In GWAS, several new loci were identified, which are associated with childhood asthma. This involves for instance the ORMDL [40, 41], TSLP [4244], IL-33 [45, 46] TLR, and HLA-C [47] gene families. Recent studies showed that gene variants are not only associated with asthma occurrence but also with clinical development and severity. For example, children with gene variants in STAT4, JAK2, MX1, VDR, DDX58, EIF2AK2 [48], and cadherin-related family member 3 (CDHR3) [49] showed a higher incidence of viral induced exacerbations. Another GWAS study identified 11 gene variants associated with hay fever in combination with the asthma phenotype [50] which might represent the allergic asthma phenotype. Yet, genetics can only partly explain heritability of childhood asthma [45, 51].

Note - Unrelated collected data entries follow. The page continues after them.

/-- The lamps (R410–R416): a channel takes its settings at the start of a period; its pattern gates whole periods; a pulse of 8 µs or
more is measured, a shorter one stretched in every 256th period where STRETCH_EN is 1; a short is retried and the fourth latches. -/
def Obligations.LampChannels : Prop :=
  ∀ s : State, powered s = true → ∀ k : Fin 6,
  (∀ i : Byte, lampStarts s k = false → Does (.lampPeriodStart k i) s fun t => t = s)
  ∧ (∀ (i : Byte) (c : Bool), lampStarts s k = true → lampDrive s k (s.rd (lampReg k 0)) (s.rd (lampReg k 1)) = (c, none) →
    Does (.lampPeriodStart k i) s fun t => t.fld (lampReg k 2) 23 21 = 0 ∧ t.bit (lampReg k 2) 18 = c
      ∧ (t.lamp k).cfg = some (s.rd (lampReg k 0), s.rd (lampReg k 1)) ∧ (t.lamp k).lit = 0 ∧ RegsKept s t [lampReg k 2])
  ∧ (∀ (i : Byte) (c : Bool) (d p half : Nat), lampStarts s k = true →
    lampDrive s k (s.rd (lampReg k 0)) (s.rd (lampReg k 1)) = (c, some (d, p)) → s.bit (lampReg k 2) 20 = false →
    (s.lamp k).retryAt = none → half = d * 2 ^ s.fld (lampReg k 0) 20 18 →
    (p = 0 ∨ (p = 1 ∧ s.stk.time.num.toNat / 2 ^ 19 % 2 = 0) ∨ (p = 2 ∧ s.stk.time.num.toNat / 2 ^ 17 % 2 = 0)) →
    Does (.lampPeriodStart k i) s fun t => t.fld (lampReg k 2) 23 21 = 1 ∧ t.bit (lampReg k 2) 18 = c
      ∧ (t.lamp k).cfg = some (s.rd (lampReg k 0), s.rd (lampReg k 1))
      ∧ (20 ≤ half → (t.lamp k).lit = 2 * s.tick + half ∧ t.fld (lampReg k 2) 7 0 = i.toNat
        ∧ (t.lamp k).opens = (if i.toNat < 2 * (s.fld (lampReg k 0) 5 0 + 1) then (s.lamp k).opens + 1 else 0))
      ∧ (0 < half → half < 20 → s.bit (lampReg k 0) 21 = true → s.stk.time.num.toNat / lampPeriod (s.rd (lampReg k 0)) % 256 = 255 →
        (t.lamp k).lit = 2 * s.tick + 20 ∧ t.fld (lampReg k 2) 7 0 = i.toNat)
      ∧ (0 < half → half < 20 → s.bit (lampReg k 0) 21 = false ∨ s.stk.time.num.toNat / lampPeriod (s.rd (lampReg k 0)) % 256 ≠ 255 →
        (t.lamp k).lit = 2 * s.tick + half ∧ t.fld (lampReg k 2) 7 0 = s.fld (lampReg k 2) 7 0
          ∧ t.bit (lampReg k 2) 19 = s.bit (lampReg k 2) 19 ∧ (t.lamp k).opens = (s.lamp k).opens))
  ∧ (∀ (i : Byte) (c : Bool) (d p : Nat), lampStarts s k = true →
    lampDrive s k (s.rd (lampReg k 0)) (s.rd (lampReg k 1)) = (c, some (d, p)) → s.bit (lampReg k 2) 20 = false →
    (s.lamp k).retryAt = none →
    ((p = 1 ∧ s.stk.time.num.toNat / 2 ^ 19 % 2 = 1) ∨ (p = 2 ∧ s.stk.time.num.toNat / 2 ^ 17 % 2 = 1)) →
    Does (.lampPeriodStart k i) s fun t => t.fld (lampReg k 2) 23 21 = 1 ∧ (t.lamp k).lit = 0
      ∧ t.fld (lampReg k 2) 7 0 = s.fld (lampReg k 2) 7 0 ∧ t.bit (lampReg k 2) 19 = s.bit (lampReg k 2) 19
      ∧ (t.lamp k).opens = (s.lamp k).opens)
  ∧ (s.fld (lampReg k 2) 23 21 = 1 → 2 * s.tick < (s.lamp k).lit → (s.lamp k).undo = none → s.fld (lampReg k 2) 17 16 < 3 →
    Does (.lampShort k) s fun t => t.fld (lampReg k 2) 23 21 = 2 ∧ t.fld (lampReg k 2) 17 16 = s.fld (lampReg k 2) 17 16 + 1
      ∧ t.bit 0x0E0002 k = true ∧ (t.lamp k).retryAt = some (s.tick + 1024) ∧ (t.lamp k).lit = 0)
  ∧ (s.fld (lampReg k 2) 23 21 = 1 → 2 * s.tick < (s.lamp k).lit → (s.lamp k).undo = none → s.fld (lampReg k 2) 17 16 = 3 →
    Does (.lampShort k) s fun t => t.fld (lampReg k 2) 23 21 = 3 ∧ t.bit (lampReg k 2) 20 = true ∧ t.bit 0x0E0002 k = true
      ∧ (t.lamp k).retryAt = none)
  ∧ (∀ (st ev : Word) (o g : Nat), s.fld (lampReg k 2) 23 21 = 1 → 2 * s.tick < (s.lamp k).lit → (s.lamp k).undo = some (st, ev, o, g) →
    Word.slice st 17 16 < 3 →
    Does (.lampShort k) s fun t => (t.lamp k).opens = o ∧ (t.lamp k).goods = g ∧ t.fld (lampReg k 2) 7 0 = Word.slice st 7 0
      ∧ t.bit (lampReg k 2) 19 = Word.bit st 19 ∧ t.bit 0x0E0002 (6 + k) = Word.bit ev (6 + k) ∧ t.fld (lampReg k 2) 23 21 = 2)
  ∧ (s.fld (lampReg k 2) 23 21 ≠ 1 → Does (.lampShort k) s fun t => t = s)
  ∧ (∀ n : Nat, lampStarts s k = true → s.fld (lampReg k 2) 23 21 = 2 → (s.lamp k).retryAt = some n → n ≤ s.tick →
    Does (.lampRetry k) s fun t => t.fld (lampReg k 2) 23 21 = 1 ∧ t.lamp k = { s.lamp k with retryAt := none, since := s.tick }
      ∧ RegsKept s t [lampReg k 2])
  ∧ (∀ n : Nat, (s.lamp k).retryAt = some n → s.tick < n → Does (.lampRetry k) s fun t => t = s)
  ∧ (s.fld (lampReg k 2) 23 21 = 1 → (s.lamp k).since + 2 ^ 16 ≤ s.tick →
    Does (.lampRetriesReset k) s fun t => t.fld (lampReg k 2) 17 16 = 0 ∧ RegsKept s t [lampReg k 2] ∧ t.lamps = s.lamps)
  ∧ (∀ (m : Master) (w : Word), Reaches m (lampReg k 3) s →
    Does (.clrShort m k w) s fun t => t.bit (lampReg k 2) 20 = false ∧ t.fld (lampReg k 2) 17 16 = 0 ∧ RegsKept s t [lampReg k 2]
      ∧ t.fld (lampReg k 2) 23 21 = if s.fld (lampReg k 2) 23 21 = 3 then 0 else s.fld (lampReg k 2) 23 21)
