@[simp] theorem State.wrN_pending (s : State) (a n v : Nat) : (s.wrN a n v).pending = s.pending := by
  induction n generalizing s a v with
  | zero => rfl
  | succ n ih => exact ih _ _ _
@[simp] theorem State.zero_pending (s : State) (a n : Nat) : (s.zero a n).pending = s.pending := by
  induction n generalizing s a with
  | zero => rfl
  | succ n ih => exact ih _ _
@[simp] theorem State.count_pending (s : State) (a k : Nat) : (s.count a k).pending = s.pending := State.wrN_pending s a 2 _
@[simp] theorem State.wrN_stk (s : State) (a n v : Nat) : (s.wrN a n v).stk = s.stk := by
  induction n generalizing s a v with
  | zero => rfl
  | succ n ih => exact ih _ _ _
@[simp] theorem State.zero_stk (s : State) (a n : Nat) : (s.zero a n).stk = s.stk := by
  induction n generalizing s a with
  | zero => rfl
  | succ n ih => exact ih _ _
@[simp] theorem State.count_stk (s : State) (a k : Nat) : (s.count a k).stk = s.stk := State.wrN_stk s a 2 _
@[simp] theorem State.wrN_cores (s : State) (a n v : Nat) : (s.wrN a n v).cores = s.cores := by
  induction n generalizing s a v with
  | zero => rfl
  | succ n ih => exact ih _ _ _
@[simp] theorem State.zero_cores (s : State) (a n : Nat) : (s.zero a n).cores = s.cores := by
  induction n generalizing s a with
  | zero => rfl
  | succ n ih => exact ih _ _
@[simp] theorem State.count_cores (s : State) (a k : Nat) : (s.count a k).cores = s.cores := State.wrN_cores s a 2 _
@[simp] theorem State.wrN_kfetch (s : State) (a n v : Nat) : (s.wrN a n v).kfetch = s.kfetch := by
  induction n generalizing s a v with
  | zero => rfl
  | succ n ih => exact ih _ _ _
@[simp] theorem State.zero_kfetch (s : State) (a n : Nat) : (s.zero a n).kfetch = s.kfetch := by
  induction n generalizing s a with
  | zero => rfl
  | succ n ih => exact ih _ _
@[simp] theorem State.count_kfetch (s : State) (a k : Nat) : (s.count a k).kfetch = s.kfetch := State.wrN_kfetch s a 2 _
@[simp] theorem State.wrN_kept (s : State) (a n v : Nat) : (s.wrN a n v).kept = s.kept := by
  induction n generalizing s a v with
  | zero => rfl
  | succ n ih => exact ih _ _ _
@[simp] theorem State.zero_kept (s : State) (a n : Nat) : (s.zero a n).kept = s.kept := by
  induction n generalizing s a with
  | zero => rfl
  | succ n ih => exact ih _ _
@[simp] theorem State.count_kept (s : State) (a k : Nat) : (s.count a k).kept = s.kept := State.wrN_kept s a 2 _
@[simp] theorem State.wrN_pmc (s : State) (a n v : Nat) : (s.wrN a n v).pmc = s.pmc := by
  induction n generalizing s a v with
  | zero => rfl
  | succ n ih => exact ih _ _ _
@[simp] theorem State.zero_pmc (s : State) (a n : Nat) : (s.zero a n).pmc = s.pmc := by
  induction n generalizing s a with
  | zero => rfl
  | succ n ih => exact ih _ _
@[simp] theorem State.count_pmc (s : State) (a k : Nat) : (s.count a k).pmc = s.pmc := State.wrN_pmc s a 2 _
@[simp] theorem State.wrN_ppt (s : State) (a n v : Nat) : (s.wrN a n v).ppt = s.ppt := by
  induction n generalizing s a v with
  | zero => rfl
  | succ n ih => exact ih _ _ _
@[simp] theorem State.zero_ppt (s : State) (a n : Nat) : (s.zero a n).ppt = s.ppt := by
  induction n generalizing s a with
  | zero => rfl
  | succ n ih => exact ih _ _
@[simp] theorem State.count_ppt (s : State) (a k : Nat) : (s.count a k).ppt = s.ppt := State.wrN_ppt s a 2 _
@[simp] theorem State.wrN_pwr (s : State) (a n v : Nat) : (s.wrN a n v).pwr = s.pwr := by
  induction n generalizing s a v with
  | zero => rfl
  | succ n ih => exact ih _ _ _
@[simp] theorem State.zero_pwr (s : State) (a n : Nat) : (s.zero a n).pwr = s.pwr := by
  induction n generalizing s a with
  | zero => rfl
  | succ n ih => exact ih _ _
@[simp] theorem State.count_pwr (s : State) (a k : Nat) : (s.count a k).pwr = s.pwr := State.wrN_pwr s a 2 _
@[simp] theorem State.wrN_key (s : State) (a n v : Nat) : (s.wrN a n v).key = s.key := by
  induction n generalizing s a v with
  | zero => rfl
  | succ n ih => exact ih _ _ _
@[simp] theorem State.zero_key (s : State) (a n : Nat) : (s.zero a n).key = s.key := by
  induction n generalizing s a with
  | zero => rfl
  | succ n ih => exact ih _ _
@[simp] theorem State.count_key (s : State) (a k : Nat) : (s.count a k).key = s.key := State.wrN_key s a 2 _
@[simp] theorem State.wrN_hif (s : State) (a n v : Nat) : (s.wrN a n v).hif = s.hif := by
  induction n generalizing s a v with
  | zero => rfl
  | succ n ih => exact ih _ _ _
@[simp] theorem State.zero_hif (s : State) (a n : Nat) : (s.zero a n).hif = s.hif := by
  induction n generalizing s a with
  | zero => rfl
  | succ n ih => exact ih _ _
@[simp] theorem State.count_hif (s : State) (a k : Nat) : (s.count a k).hif = s.hif := State.wrN_hif s a 2 _
@[simp] theorem State.wrN_gravers (s : State) (a n v : Nat) : (s.wrN a n v).gravers = s.gravers := by
  induction n generalizing s a v with
  | zero => rfl
  | succ n ih => exact ih _ _ _
@[simp] theorem State.zero_gravers (s : State) (a n : Nat) : (s.zero a n).gravers = s.gravers := by
  induction n generalizing s a with
  | zero => rfl
  | succ n ih => exact ih _ _
@[simp] theorem State.count_gravers (s : State) (a k : Nat) : (s.count a k).gravers = s.gravers := State.wrN_gravers s a 2 _
@[simp] theorem State.wrN_setup (s : State) (a n v : Nat) : (s.wrN a n v).setup = s.setup := by
  induction n generalizing s a v with
  | zero => rfl
  | succ n ih => exact ih _ _ _
@[simp] theorem State.zero_setup (s : State) (a n : Nat) : (s.zero a n).setup = s.setup := by
  induction n generalizing s a with
  | zero => rfl
  | succ n ih => exact ih _ _
@[simp] theorem State.count_setup (s : State) (a k : Nat) : (s.count a k).setup = s.setup := State.wrN_setup s a 2 _
@[simp] theorem State.wrN_plc (s : State) (a n v : Nat) : (s.wrN a n v).plc = s.plc := by
  induction n generalizing s a v with
  | zero => rfl
  | succ n ih => exact ih _ _ _
@[simp] theorem State.zero_plc (s : State) (a n : Nat) : (s.zero a n).plc = s.plc := by
  induction n generalizing s a with
  | zero => rfl
  | succ n ih => exact ih _ _
@[simp] theorem State.count_plc (s : State) (a k : Nat) : (s.count a k).plc = s.plc := State.wrN_plc s a 2 _
@[simp] theorem State.wrN_spn (s : State) (a n v : Nat) : (s.wrN a n v).spn = s.spn := by
  induction n generalizing s a v with
  | zero => rfl
  | succ n ih => exact ih _ _ _
@[simp] theorem State.zero_spn (s : State) (a n : Nat) : (s.zero a n).spn = s.spn := by
  induction n generalizing s a with
  | zero => rfl
  | succ n ih => exact ih _ _
@[simp] theorem State.count_spn (s : State) (a k : Nat) : (s.count a k).spn = s.spn := State.wrN_spn s a 2 _
@[simp] theorem State.wrN_dck (s : State) (a n v : Nat) : (s.wrN a n v).dck = s.dck := by
  induction n generalizing s a v with
  | zero => rfl
  | succ n ih => exact ih _ _ _
@[simp] theorem State.zero_dck (s : State) (a n : Nat) : (s.zero a n).dck = s.dck := by
  induction n generalizing s a with
  | zero => rfl
  | succ n ih => exact ih _ _
@[simp] theorem State.count_dck (s : State) (a k : Nat) : (s.count a k).dck = s.dck := State.wrN_dck s a 2 _
@[simp] theorem State.wrN_vdt (s : State) (a n v : Nat) : (s.wrN a n v).vdt = s.vdt := by
  induction n generalizing s a v with
  | zero => rfl
  | succ n ih => exact ih _ _ _
@[simp] theorem State.zero_vdt (s : State) (a n : Nat) : (s.zero a n).vdt = s.vdt := by
  induction n generalizing s a with
  | zero => rfl
  | succ n ih => exact ih _ _
@[simp] theorem State.count_vdt (s : State) (a k : Nat) : (s.count a k).vdt = s.vdt := State.wrN_vdt s a 2 _
@[simp] theorem State.wrN_vwire (s : State) (a n v : Nat) : (s.wrN a n v).vwire = s.vwire := by
  induction n generalizing s a v with
  | zero => rfl
  | succ n ih => exact ih _ _ _
@[simp] theorem State.zero_vwire (s : State) (a n : Nat) : (s.zero a n).vwire = s.vwire := by
  induction n generalizing s a with
  | zero => rfl
  | succ n ih => exact ih _ _
@[simp] theorem State.count_vwire (s : State) (a k : Nat) : (s.count a k).vwire = s.vwire := State.wrN_vwire s a 2 _
@[simp] theorem State.wrN_nva (s : State) (a n v : Nat) : (s.wrN a n v).nva = s.nva := by
  induction n generalizing s a v with
  | zero => rfl
  | succ n ih => exact ih _ _ _
@[simp] theorem State.zero_nva (s : State) (a n : Nat) : (s.zero a n).nva = s.nva := by
  induction n generalizing s a with
  | zero => rfl
  | succ n ih => exact ih _ _
@[simp] theorem State.count_nva (s : State) (a k : Nat) : (s.count a k).nva = s.nva := State.wrN_nva s a 2 _
@[simp] theorem State.wrN_lcy (s : State) (a n v : Nat) : (s.wrN a n v).lcy = s.lcy := by
  induction n generalizing s a v with
  | zero => rfl
  | succ n ih => exact ih _ _ _
@[simp] theorem State.zero_lcy (s : State) (a n : Nat) : (s.zero a n).lcy = s.lcy := by
  induction n generalizing s a with
  | zero => rfl
  | succ n ih => exact ih _ _
@[simp] theorem State.count_lcy (s : State) (a k : Nat) : (s.count a k).lcy = s.lcy := State.wrN_lcy s a 2 _
@[simp] theorem State.wrN_ent (s : State) (a n v : Nat) : (s.wrN a n v).ent = s.ent := by
  induction n generalizing s a v with
  | zero => rfl
  | succ n ih => exact ih _ _ _
@[simp] theorem State.zero_ent (s : State) (a n : Nat) : (s.zero a n).ent = s.ent := by
  induction n generalizing s a with
  | zero => rfl
  | succ n ih => exact ih _ _
@[simp] theorem State.count_ent (s : State) (a k : Nat) : (s.count a k).ent = s.ent := State.wrN_ent s a 2 _
@[simp] theorem State.wrN_answer (s : State) (a n v : Nat) : (s.wrN a n v).answer = s.answer := by
  induction n generalizing s a v with
  | zero => rfl
  | succ n ih => exact ih _ _ _
@[simp] theorem State.zero_answer (s : State) (a n : Nat) : (s.zero a n).answer = s.answer := by
  induction n generalizing s a with
  | zero => rfl
  | succ n ih => exact ih _ _
@[simp] theorem State.count_answer (s : State) (a k : Nat) : (s.count a k).answer = s.answer := State.wrN_answer s a 2 _
@[simp] theorem State.wrN_answered (s : State) (a n v : Nat) : (s.wrN a n v).answered = s.answered := by
  induction n generalizing s a v with
  | zero => rfl
  | succ n ih => exact ih _ _ _
@[simp] theorem State.zero_answered (s : State) (a n : Nat) : (s.zero a n).answered = s.answered := by
  induction n generalizing s a with
  | zero => rfl
  | succ n ih => exact ih _ _
@[simp] theorem State.count_answered (s : State) (a k : Nat) : (s.count a k).answered = s.answered := State.wrN_answered s a 2 _
@[simp] theorem State.wrN_dword (s : State) (a n v : Nat) : (s.wrN a n v).dword = s.dword := by
  induction n generalizing s a v with
  | zero => rfl
  | succ n ih => exact ih _ _ _
@[simp] theorem State.zero_dword (s : State) (a n : Nat) : (s.zero a n).dword = s.dword := by
  induction n generalizing s a with
  | zero => rfl
  | succ n ih => exact ih _ _
@[simp] theorem State.count_dword (s : State) (a k : Nat) : (s.count a k).dword = s.dword := State.wrN_dword s a 2 _
@[simp] theorem State.wrN_clr (s : State) (a n v : Nat) : (s.wrN a n v).clr = s.clr := by
  induction n generalizing s a v with
  | zero => rfl
  | succ n ih => exact ih _ _ _
@[simp] theorem State.zero_clr (s : State) (a n : Nat) : (s.zero a n).clr = s.clr := by
  induction n generalizing s a with
  | zero => rfl
  | succ n ih => exact ih _ _
@[simp] theorem State.count_clr (s : State) (a k : Nat) : (s.count a k).clr = s.clr := State.wrN_clr s a 2 _
@[simp] theorem State.wrN_icc (s : State) (a n v : Nat) : (s.wrN a n v).icc = s.icc := by
  induction n generalizing s a v with
  | zero => rfl
  | succ n ih => exact ih _ _ _
@[simp] theorem State.zero_icc (s : State) (a n : Nat) : (s.zero a n).icc = s.icc := by
  induction n generalizing s a with
  | zero => rfl
  | succ n ih => exact ih _ _
@[simp] theorem State.count_icc (s : State) (a k : Nat) : (s.count a k).icc = s.icc := State.wrN_icc s a 2 _
@[simp] theorem State.wrN_rmc (s : State) (a n v : Nat) : (s.wrN a n v).rmc = s.rmc := by
  induction n generalizing s a v with
  | zero => rfl
  | succ n ih => exact ih _ _ _
@[simp] theorem State.zero_rmc (s : State) (a n : Nat) : (s.zero a n).rmc = s.rmc := by
  induction n generalizing s a with
  | zero => rfl
  | succ n ih => exact ih _ _
@[simp] theorem State.count_rmc (s : State) (a k : Nat) : (s.count a k).rmc = s.rmc := State.wrN_rmc s a 2 _
@[simp] theorem State.wrN_lgr (s : State) (a n v : Nat) : (s.wrN a n v).lgr = s.lgr := by
  induction n generalizing s a v with
  | zero => rfl
  | succ n ih => exact ih _ _ _
@[simp] theorem State.zero_lgr (s : State) (a n : Nat) : (s.zero a n).lgr = s.lgr := by
  induction n generalizing s a with
  | zero => rfl
  | succ n ih => exact ih _ _
@[simp] theorem State.count_lgr (s : State) (a k : Nat) : (s.count a k).lgr = s.lgr := State.wrN_lgr s a 2 _
@[simp] theorem State.wrN_lamps (s : State) (a n v : Nat) : (s.wrN a n v).lamps = s.lamps := by
  induction n generalizing s a v with
  | zero => rfl
  | succ n ih => exact ih _ _ _
@[simp] theorem State.zero_lamps (s : State) (a n : Nat) : (s.zero a n).lamps = s.lamps := by
  induction n generalizing s a with
  | zero => rfl
  | succ n ih => exact ih _ _
@[simp] theorem State.count_lamps (s : State) (a k : Nat) : (s.count a k).lamps = s.lamps := State.wrN_lamps s a 2 _
@[simp] theorem State.wrN_latch (s : State) (a n v : Nat) : (s.wrN a n v).latch = s.latch := by
  induction n generalizing s a v with
  | zero => rfl
  | succ n ih => exact ih _ _ _
@[simp] theorem State.zero_latch (s : State) (a n : Nat) : (s.zero a n).latch = s.latch := by
  induction n generalizing s a with
  | zero => rfl
  | succ n ih => exact ih _ _
@[simp] theorem State.count_latch (s : State) (a k : Nat) : (s.count a k).latch = s.latch := State.wrN_latch s a 2 _
@[simp] theorem State.wrN_latchBase (s : State) (a n v : Nat) : (s.wrN a n v).latchBase = s.latchBase := by
  induction n generalizing s a v with
  | zero => rfl
  | succ n ih => exact ih _ _ _
@[simp] theorem State.zero_latchBase (s : State) (a n : Nat) : (s.zero a n).latchBase = s.latchBase := by
  induction n generalizing s a with
  | zero => rfl
  | succ n ih => exact ih _ _
@[simp] theorem State.count_latchBase (s : State) (a k : Nat) : (s.count a k).latchBase = s.latchBase := State.wrN_latchBase s a 2 _
@[simp] theorem State.wrN_latchOwn (s : State) (a n v : Nat) : (s.wrN a n v).latchOwn = s.latchOwn := by
  induction n generalizing s a v with
  | zero => rfl
  | succ n ih => exact ih _ _ _
@[simp] theorem State.zero_latchOwn (s : State) (a n : Nat) : (s.zero a n).latchOwn = s.latchOwn := by
  induction n generalizing s a with
  | zero => rfl
  | succ n ih => exact ih _ _
@[simp] theorem State.count_latchOwn (s : State) (a k : Nat) : (s.count a k).latchOwn = s.latchOwn := State.wrN_latchOwn s a 2 _
@[simp] theorem State.wrN_free (s : State) (a n v : Nat) : (s.wrN a n v).free = s.free := by
  induction n generalizing s a v with
  | zero => rfl
  | succ n ih => exact ih _ _ _
@[simp] theorem State.zero_free (s : State) (a n : Nat) : (s.zero a n).free = s.free := by
  induction n generalizing s a with
  | zero => rfl
  | succ n ih => exact ih _ _
@[simp] theorem State.count_free (s : State) (a k : Nat) : (s.count a k).free = s.free := State.wrN_free s a 2 _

Besides genetics, the very complex field of epigenetic mechanisms seems to play an important role in the development of asthma. Especially, prenatal and early childhood DNA methylation and histone modification may be useful targets as new biomarkers for the development and/or manifestation of asthma. Various lifestyle factors were shown to influence epigenetic regulation of individuals such as smoking, obesity, fish oil consumption, and microbe exposure during pregnancy as recently summarized [52, 53]. Maternal exposure to microbes for example was shown to protect the offspring from asthma in mice. Brand et al. have accounted this effect to the protection from the loss of histone 4 acetylation on the IFNγ promotor of CD4 T cells in the offspring. Not only protective effects were driven by epigenetic mechanisms. Also, FOXP3 and IL-13 histone acetylation was increased and positively correlated with higher protein level of IL-13 in allergic asthmatic children [54]. To study epigenetic modifications, blood leucocytes and lymphocyte subtypes are possible biomaterials in pediatrics [5557] with the advantage of availability and ethical feasibility as compared to lung biopsy tissue. Studies combining genetic and epigenetic targets are under way to disentangle their relevance in childhood asthma phenotypes.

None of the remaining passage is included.